Let go early due to budget cuts, for many released from the Lane County Jail or prison, they have no place to go.

Some find a second chance at Sponsors, a prisoner re-entry service which provides housing, case management, assistance with employment and mentoring.

Right now it’s home to Paul Wells, a convicted murderer.

“I took a man’s life and was sentenced to 25 years,” Wells said.

He was found guilty in Lane County in 1991. Wells got out after 20 years due to good behavior, but 20 years is a long time.

“Upon your release from prison, they give you $35 and a bus ticket to wherever you have to report, and I had no family, no friends, no support system, no inkling as to what I was going to do,” Wells said.

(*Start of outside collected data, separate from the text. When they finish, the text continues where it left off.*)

-- ==== Sys2Proof/Decode.lean ====
section
/-! DEFINITION. The decoder, total on any words and rejecting by cause (R157 to R182, R397), and the encoder, from the
same tables: R163 to R181. -/

namespace Sys2Proof

/-- The operand that an 8-bit source code names (R166); codes 0xEE to 0xFF name none. -/
def Src.ofCode (c : BitVec 8) : Option Src :=
  if c.toNat < 0x80 then some (.v (c.extractLsb' 0 7))
  else if c.toNat < 0xC0 then some (.s (c.extractLsb' 0 6))
  else if c.toNat < 0xE0 then some (.int (c.extractLsb' 0 5))
  else if c.toNat < 0xE8 then some (.fk (c.extractLsb' 0 3))
  else match c.toNat with
    | 0xE8 => some .l0 | 0xE9 => some .l1 | 0xEA => some .l2
    | 0xEB => some .laneid | 0xEC => some .exm | 0xED => some .sc
    | _ => none

/-- The code of an operand (R166). -/
def Src.code : Src → BitVec 8
  | .v r => 0#1 ++ r
  | .s r => 2#2 ++ r
  | .int n => 6#3 ++ n
  | .fk c => 0x1C#5 ++ c
  | .l0 => 0xE8 | .l1 => 0xE9 | .l2 => 0xEA | .laneid => 0xEB | .exm => 0xEC | .sc => 0xED

/-- Rounding-mode codes, in the order of R187. -/
def Rnd.code : Rnd → BitVec 2
  | .rne => 0 | .rz => 1 | .rd => 2 | .ru => 3

/-- The rounding mode of a code (R76, R187). -/
def Rnd.ofCode (c : BitVec 2) : Rnd :=
  match c.toNat with
  | 0 => .rne | 1 => .rz | 2 => .rd | _ => .ru

/-- Type codes (R74). -/
def Fmt.code : Fmt → BitVec 4
  | .f32 => 0 | .f16 => 1 | .bf16 => 2 | .e4m3 => 3 | .e5m2 => 4 | .e2m1 => 5 | .e8m0 => 6 | .s8 => 7
  | .s16 => 8 | .s32 => 9 | .n8 => 10 | .n16 => 11 | .n32 => 12 | .s64 => 13 | .n64 => 14 | .bnd => 15

/-- The format of a type code (R74). -/
def Fmt.ofCode (c : BitVec 4) : Fmt :=
  match c.toNat with
  | 0 => .f32 | 1 => .f16 | 2 => .bf16 | 3 => .e4m3 | 4 => .e5m2 | 5 => .e2m1 | 6 => .e8m0 | 7 => .s8
  | 8 => .s16 | 9 => .s32 | 10 => .n8 | 11 => .n16 | 12 => .n32 | 13 => .s64 | 14 => .n64 | _ => .bnd

/-- Scope codes (R125, R187). -/
def Scope.code : Scope → BitVec 3
  | .wp => 0 | .core => 1 | .grp => 2 | .dev => 3 | .pool => 4 | .sys => 5

/-- The scope of a code; 6 and 7 name none. -/
def Scope.ofCode (c : BitVec 3) : Option Scope :=
  match c.toNat with
  | 0 => some .wp | 1 => some .core | 2 => some .grp | 3 => some .dev | 4 => some .pool | 5 => some .sys
  | _ => none

/-- Order codes (R128). -/
def Order.code : Order → BitVec 2
  | .plain => 0 | .acq => 1 | .rel => 2 | .ar => 3

/-- The order of a code (R128). -/
def Order.ofCode (c : BitVec 2) : Order :=
  match c.toNat with
  | 0 => .plain | 1 => .acq | 2 => .rel | _ => .ar

/-- Width codes (R174). -/
def Width.code : Width → BitVec 4
  | .b8 => 0 | .b16 => 1 | .b32 => 2 | .b64 => 3 | .b128 => 4 | .s8 => 5 | .s16 => 6

/-- The width of a code; 7 to 15 name none (R174). -/
def Width.ofCode (c : BitVec 4) : Option Width :=
  match c.toNat with
  | 0 => some .b8 | 1 => some .b16 | 2 => some .b32 | 3 => some .b64 | 4 => some .b128 | 5 => some .s8 | 6 => some .s16
  | _ => none

/-- Atomic-operation codes (R174). -/
def Aop.code : Aop → BitVec 4
  | .iadd => 0 | .iminS => 1 | .iminN => 2 | .imaxS => 3 | .imaxN => 4 | .and => 5 | .or => 6 | .xor => 7
  | .xchg => 8 | .faddF32 => 9 | .fminF32 => 10 | .fmaxF32 => 11 | .faddBf16x2 => 12

/-- The atomic operation of a code; 13 to 15 name none (R174). -/
def Aop.ofCode (c : BitVec 4) : Option Aop :=
  match c.toNat with
  | 0 => some .iadd | 1 => some .iminS | 2 => some .iminN | 3 => some .imaxS | 4 => some .imaxN | 5 => some .and
  | 6 => some .or | 7 => some .xor | 8 => some .xchg | 9 => some .faddF32 | 10 => some .fminF32
  | 11 => some .fmaxF32 | 12 => some .faddBf16x2
  | _ => none

/-- Condition codes (R172). -/
def Cond.code : Cond → BitVec 4
  | .eq => 0 | .ne => 1 | .lt => 2 | .le => 3 | .gt => 4 | .ge => 5 | .ord => 6 | .uno => 7
  | .ceq => 8 | .cne => 9 | .clt => 10 | .cle => 11 | .cgt => 12 | .cge => 13

/-- The condition of a code; 14 and 15 name none (R172). -/
def Cond.ofCode (c : BitVec 4) : Option Cond :=
  match c.toNat with
  | 0 => some .eq | 1 => some .ne | 2 => some .lt | 3 => some .le | 4 => some .gt | 5 => some .ge | 6 => some .ord
  | 7 => some .uno | 8 => some .ceq | 9 => some .cne | 10 => some .clt | 11 => some .cle | 12 => some .cgt
  | 13 => some .cge
  | _ => none

/-- Operation codes of `redux` and `scan` (R218). -/
def RedOp.code : RedOp → BitVec 4
  | .iadd => 0 | .iminS => 1 | .iminN => 2 | .imaxS => 3 | .imaxN => 4 | .and => 5 | .or => 6 | .xor => 7
  | .fadd => 8 | .fmin => 9 | .fmax => 10

/-- The operation of a code; 11 to 15 name none (R211, R218). -/
def RedOp.ofCode (c : BitVec 4) : Option RedOp :=
  match c.toNat with
  | 0 => some .iadd | 1 => some .iminS | 2 => some .iminN | 3 => some .imaxS | 4 => some .imaxN | 5 => some .and
  | 6 => some .or | 7 => some .xor | 8 => some .fadd | 9 => some .fmin | 10 => some .fmax
  | _ => none

/-- Segment codes (R217). -/
def Seg.code : Seg → BitVec 3
  | .w32 => 0 | .w2 => 1 | .w4 => 2 | .w8 => 3 | .w16 => 4

/-- The segment of a code; 5 to 7 name none (R217). -/
def Seg.ofCode (c : BitVec 3) : Option Seg :=
  match c.toNat with
  | 0 => some .w32 | 1 => some .w2 | 2 => some .w4 | 3 => some .w8 | 4 => some .w16
  | _ => none

/-- Reduction-operation codes (R181). -/
def Rop.code : Rop → BitVec 3
  | .add => 0 | .min => 1 | .max => 2

/-- The reduction of a code; 3 to 7 name none (R181). -/
def Rop.ofCode (c : BitVec 3) : Option Rop :=
  match c.toNat with
  | 0 => some .add | 1 => some .min | 2 => some .max
  | _ => none

/-- B-shape codes (R179). -/
def BShape.code : BShape → BitVec 2
  | .k64 => 0 | .k128 => 1 | .k256 => 2

/-- The shape of a code; 3 names none (R179). -/
def BShape.ofCode (c : BitVec 2) : Option BShape :=
  match c.toNat with
  | 0 => some .k64 | 1 => some .k128 | 2 => some .k256
  | _ => none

During prison, his counselor suggested he apply to Sponsors. Beds at the Roosevelt Crossing are limited to just 72. Wells was accepted and it changed his life.

“It’s a helping hand up. It’s the most amazing place I’ve ever been to in my life,” Wells said.

Sponsors is celebrating its 40th anniversary this month.

Each year, Sponsors assists about 350 people with criminal histories. About 20 percent of those are released from Lane County Jail, but the majority are former prison inmates from Lane County.  Statistics show the program works.

“Eighty percent of our people graduate successfully. Of the 100 percent who come here, 67 percent will not go back to prison,” said Trish DeJohn of Sponsors, Inc.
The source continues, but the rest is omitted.